The aim of ITIL, as expressed by the Service Strategy book, is to turn ‘Service Management’ into a corporate strategic asset. Every ITIL process and service is designed to serve the objectives of the business and reflect their value and cost in the Service Portfolio. This is a board concern and a matter directly of good governance. The board sees Operations (not just IT operations by any means, though it is a major culprit) as an area that is difficult to govern. Mere management advice seems, to the board too low-level, too operational itself, to achieve the sort of improvement that they require.
So it is necessary, to make it clear to those running organisations, that what is being talked about in ITIL is not technical stuff, nor is it just management advice, it is, actually, a means of achieving good governance for the organisation as well as operational excellence – and the metaphor of a ‘service’ is used to make operations transparent to the board – not the murky pool into which money disappears, as it is seen today.

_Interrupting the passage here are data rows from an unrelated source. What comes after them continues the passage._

/-- A loss of flow, by the flow window or by the loss timer: the check is FAILED, PUMP_NO_FLOW is present, the actuator
demand is at least 1.
A flow line becomes active (its filter timer expires): AWAITING and FLOWING are FLOWING with no timer; FAILED ends, the
cause goes, the proving minimum is lifted, and the check is FLOWING where it is then armed, else IDLE; FLOW_CONV proves the
converter's pump while slot 1 is HELD. It becomes inactive: in FLOWING the loss timer starts, elsewhere nothing changes. -/
def Obligations.FlowIsLost : Prop :=
  ∀ (s : State) (p : Pump) (c : Instr) (l : Line),
    Between s →
    (l = pumpLine p →
      (s.inputs.filters.get l).left.isSome = true →
      (s.inputs.raw.get l = true →
        ∃ t, exec (.filterTimerExpiry l) s = .next t ∧
          ((s.cool.flow.get p).state = .idle → t.cool.flow = s.cool.flow) ∧
          ((s.cool.flow.get p).state = .awaiting ∨ (s.cool.flow.get p).state = .flowing →
            t.cool.flow.get p = ⟨.flowing, none⟩ ∧ t.app = s.app ∧ t.cond = s.cond) ∧
          ((s.cool.flow.get p).state = .failed →
            (t.cond.recs[Cond.pumpNoFlow p]).present = false ∧
              (t.cool.zones.get (pumpZone p)).actuatorDemand = (s.cool.zones.get (pumpZone p)).demand ∧
              t.cool.flow.get p =
                if (t.claim (homeSlot (pumpZone p))).state = .held ∧ 1 ≤ (t.cool.zones.get (pumpZone p)).effective then
                  ⟨.flowing, none⟩ else ⟨.idle, none⟩) ∧
          (p = .conv → (s.cool.flow.get p).state ≠ .failed →
            t.conv = { s.conv with flowProven := s.conv.flowProven || s.isHeld 1 }) ∧
          (p = .conv → (t.claim 1).state = .held → t.conv.flowProven = true) ∧
          Changes [.inputs, .app, .conv, .cool, .align, .routes, .yaw, .cond, .out, .revs] s t) ∧
      (s.inputs.raw.get l = false →
        ∃ t, exec (.filterTimerExpiry l) s = .next t ∧
          t.cool.flow.get p =
            (if (s.cool.flow.get p).state = .flowing then
              ⟨.flowing, some (1000 * s.setting Setting.flowLossTime)⟩ else s.cool.flow.get p) ∧
          Changes [.inputs, .cool, .out, .revs] s t)) ∧
    (c = .flowWindowExpiry p ∧ (s.cool.flow.get p).state = .awaiting ∨
      c = .flowLossTimerExpiry p ∧ (s.cool.flow.get p).state = .flowing →
    (s.cool.flow.get p).left.isSome = true →
    ∃ t, exec c s = .next t ∧
      t.cool.flow.get p = ⟨.failed, none⟩ ∧
      (t.cond.recs[Cond.pumpNoFlow p]).present = true ∧
      1 ≤ (t.cool.zones.get (pumpZone p)).actuatorDemand ∧
      Changes [.app, .conv, .cool, .align, .routes, .yaw, .cond, .out, .revs] s t)

/-! ### Conditions and part time -/

/-- ACKNOWLEDGE, where SHED_SERVICE is not in force or the stagger timer runs: a level-kind record ACTIVE becomes ACKED; one
LATCHED becomes CLEAR, or PENDING while its delay timer runs, with count, persistent flag and burst start cleared. In any
other state STATE.
ACKNOWLEDGE LINE, where SHED_SERVICE is not in force or the stagger timer runs: every record routed to the line and ACTIVE
or LATCHED is acknowledged, the result is how many; a line above 3 is answered RANGE. -/
def Obligations.AcknowledgeLeavesState : Prop :=
  ∀ (s : State) (h : Handle) (g : Option Nat) (i k : Fin 32) (line : Nat),
    (Ready s →
      Judged s →
      StaggerRuns s ∨ s.shedServiceInForce = false →
      (resolve h s).2 = some (10, i.val) →
      guardPasses s g 10 i.val = true →
      ((s.cond.recs[i]).state = .active → catalogue[i].kind = .level →
          ∃ t, exec (.acknowledge h g) s = .next t ∧
            t.cond.recs[i] = { s.cond.recs[i] with state := .acked, last := some s.store.partTime } ∧
            (k ≠ i → t.cond.recs[k] = s.cond.recs[k]) ∧
            t.port = (resolve h s).1.port.answered .ok [] ∧
            Changes [.cond, .port, .out, .revs] s t ∧ t.out = t.outputs) ∧
        ((s.cond.recs[i]).state = .latched →
          ∃ t, exec (.acknowledge h g) s = .next t ∧
            (catalogue[i].kind = .level → (s.cond.recs[i]).timer.isSome = true →
              t.cond.recs[i] =
                { s.cond.recs[i] with
                  state := .pending, last := some s.store.partTime, count := 0, persistent := false, burst := none }) ∧
            (catalogue[i].kind = .event ∨ (s.cond.recs[i]).timer = none →
              t.cond.recs[i] =
                { s.cond.recs[i] with
                  state := .clear, last := some s.store.partTime, count := 0, persistent := false, burst := none,
                  first := none, timer := none }) ∧
            (k ≠ i → t.cond.recs[k] = s.cond.recs[k]) ∧
            t.cond.told = t.cond.inForce ∧
            t.port = (resolve h s).1.port.answered .ok [] ∧
            Changes [.cond, .port, .out, .revs] s t ∧ t.out = t.outputs) ∧
        ((s.cond.recs[i]).state = .clear ∨ (s.cond.recs[i]).state = .pending ∨ (s.cond.recs[i]).state = .acked →
          exec (.acknowledge h g) s = .next ((resolve h s).1.answered .state []))) ∧
      (Ready s →
      (3 < line → exec (.acknowledgeLine line) s = .next (s.answered .range [])) ∧
        (line ≤ 3 → Judged s → StaggerRuns s ∨ s.shedServiceInForce = false →
          ∃ t, exec (.acknowledgeLine line) s = .next t ∧
            ((s.cond.recs[k]).route = line →
              (s.cond.recs[k]).state = .active ∨ (s.cond.recs[k]).state = .latched →
              t.cond.recs[k] =
                ((s.cond.recs[k]).acknowledge catalogue[k].kind s.store.partTime).getD (s.cond.recs[k])) ∧
            ((s.cond.recs[k]).route ≠ line ∨
                (s.cond.recs[k]).state ≠ .active ∧ (s.cond.recs[k]).state ≠ .latched →
              t.cond.recs[k] = s.cond.recs[k]) ∧
            t.cond.told = t.cond.inForce ∧
            t.port = s.port.answered .ok [countByte (s.lineRecords line).length] ∧
            Changes [.cond, .port, .out, .revs] s t ∧ t.out = t.outputs))

/-- A record's timer expires: an onset delay in PENDING or LATCHED makes the record ACTIVE with
an onset; a repeat interval ends and nothing else changes. -/
def Obligations.ConditionTimersExpire : Prop :=
  ∀ (s : State) (i : Fin 32),
    Between s →
    Judged s →
    (s.cond.recs[i]).timer.isSome = true →
    (catalogue[i].kind = .level → (s.cond.recs[i]).state = .pending ∨ (s.cond.recs[i]).state = .latched →
        ∃ t, exec (.onsetDelayExpiry i) s = .next t ∧
          t.cond.recs[i] =
            { { s.cond.recs[i] with timer := none }.onset s.onsetArgs with state := .active } ∧
          Changes [.app, .conv, .cool, .align, .routes, .yaw, .cond, .out, .revs] s t) ∧
      (catalogue[i].kind = .event →
        ∃ t, exec (.repeatIntervalExpiry i) s = .next t ∧
          Changes [.revs] ((s.setRec i { s.cond.recs[i] with timer := none }).drive) t)

/-- A second of part time, from 2147483647 to 0; it stays at 0 while a cold reset is held. No revision moves. -/
def Obligations.PartTimeTicks : Prop :=
  ∀ (s : State),
    (s.hold.map (·.kind) ≠ some .cold →
        exec .partTimeTick s =
          .next { s with store :=
            { s.store with
              partTime := if s.store.partTime < 2147483647 then s.store.partTime + 1 else (s.store.partTime + 1) % 2147483648
              secondLeft := 1000 } }) ∧
      (s.hold.map (·.kind) = some .cold → exec .partTimeTick s = .next s)

/-! ### Resets -/

/-- POWER_UP is a cold reset that ends at POWER_UP_SEQUENCE_COMPLETE, or, with RESETn asserted, at its release. Every block
is left as its rule says (`ResetLeaves`): the condition records as R168 and R169 have them, with the reports of the end of
the reset taken; both windows open with count and sum 0 and their timers started, their marks set (log 17). After a cold
reset every revision is 0, and 1 for the condition records that those reports move (log 9). With GATE_FAULT inactive the
records after POWER_UP are the catalogue's with METER_STALE and TWIST_UNKNOWN ACTIVE and the five ZONE_HOT PENDING.
RESETn makes a cold reset with WARMSEL low and a warm one with WARMSEL high, which holds the part until its release. A warm
reset moves a record's revision by one if a held field differs from before it, and keeps it otherwise.
The model's choices: the Vmin of the ride-through term and the zones' targets at 0 (log 8), the decay timer at 10 ms (log
25), a second assertion without effect (log 6). -/
def Obligations.ResetsLeave : Prop :=
  ∀ (s : State) (table index : Nat),
    ((∃ t, exec (.powerUp false) s = .next t ∧ t.hold.isSome = true ∧ t.out = t.outputs ∧
          ∃ u, exec .powerUpSequenceComplete t = .next u ∧ ResetLeaves .cold .coldPower s u ∧
            (table ≠ 10 → u.revision table index = 0) ∧
            (s.inputs.raw.gateFault = false →
              u.cond.recs = resetRecords ∧ u.cond.told = u.cond.inForce ∧ u.tripInForce = true ∧
                u.inhibitInForce = true ∧ u.suppressInForce = true ∧ u.holdInForce = false ∧
                u.shedServiceInForce = false)) ∧
        ∃ t, exec (.powerUp true) s = .next t ∧ exec .powerUpSequenceComplete t = .next t ∧
          ∃ u, exec .resetnRelease t = .next u ∧ ResetLeaves .cold .coldPower s u) ∧
      (s.hold = none →
      s.inputs.resetn = false →
      ∃ t, exec .resetnAssert s = .next t ∧ t.hold.isSome = true ∧ t.out = t.outputs ∧
        t.out.dischargeK = true ∧ t.out.mainK = false ∧ t.out.pulsePermit = false ∧ t.out.yawCw = false ∧
        t.out.yawCcw = false ∧ t.out.brakeRelease = false ∧
        exec .resetnAssert t = .next t ∧
        ∃ u, exec .resetnRelease t = .next u ∧
          (s.inputs.warmsel = false → ResetLeaves .cold .coldLine s u) ∧
          (s.inputs.warmsel = true →
            ResetLeaves .warm .warmLine s u ∧
              (RevisionsKept s → table < 11 → index < tableCount table →
                u.revision table index =
                  if s.heldOf table index = u.heldOf table index then s.revision table index
                  else (s.revision table index + 1) % 256)))
end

The transparency of the service model is crucial as it allows decisions to be taken on services at a board level – the essence of sound governance. With the board understanding cost, value and risk – not the detail of the management or the technology. It is vital that requirements are understood and governed through an integrated process, as they govern the understanding and measurement of the business value delivered.
A long history of ITIL training being given to individual technical contributors, mainly, as if it was a technical subject, or, at best, to the management team in IT, means that the message has been poorly communicated and so it has been impossible for boards of directors to support the service initiative – because it has been seen simply as operational management, not Service Governance.
This has all been known for a long time, but recent changes with the management of the ITIL Best Practice framework have led me to these thoughts again, with the hope that, perhaps, an initiative could be started to understand how to position Service Governance in the market and how to communicate its importance to the custodians of organisations.
The message is more complicated than this brief article is suggesting, I know that. Other advice is also very important to achieving good Service Governance. I believe that Enterprise Architecture (TOGAF, for example), the management of value (or should that be the ‘governance of value’?) and the management of risk provide important adjuncts to ITIL, as does the management of portfolios, that provides a strong basis for the business driving the investment portfolio that includes the service portfolio. Services ought also to be governed under the umbrella of sound programme management.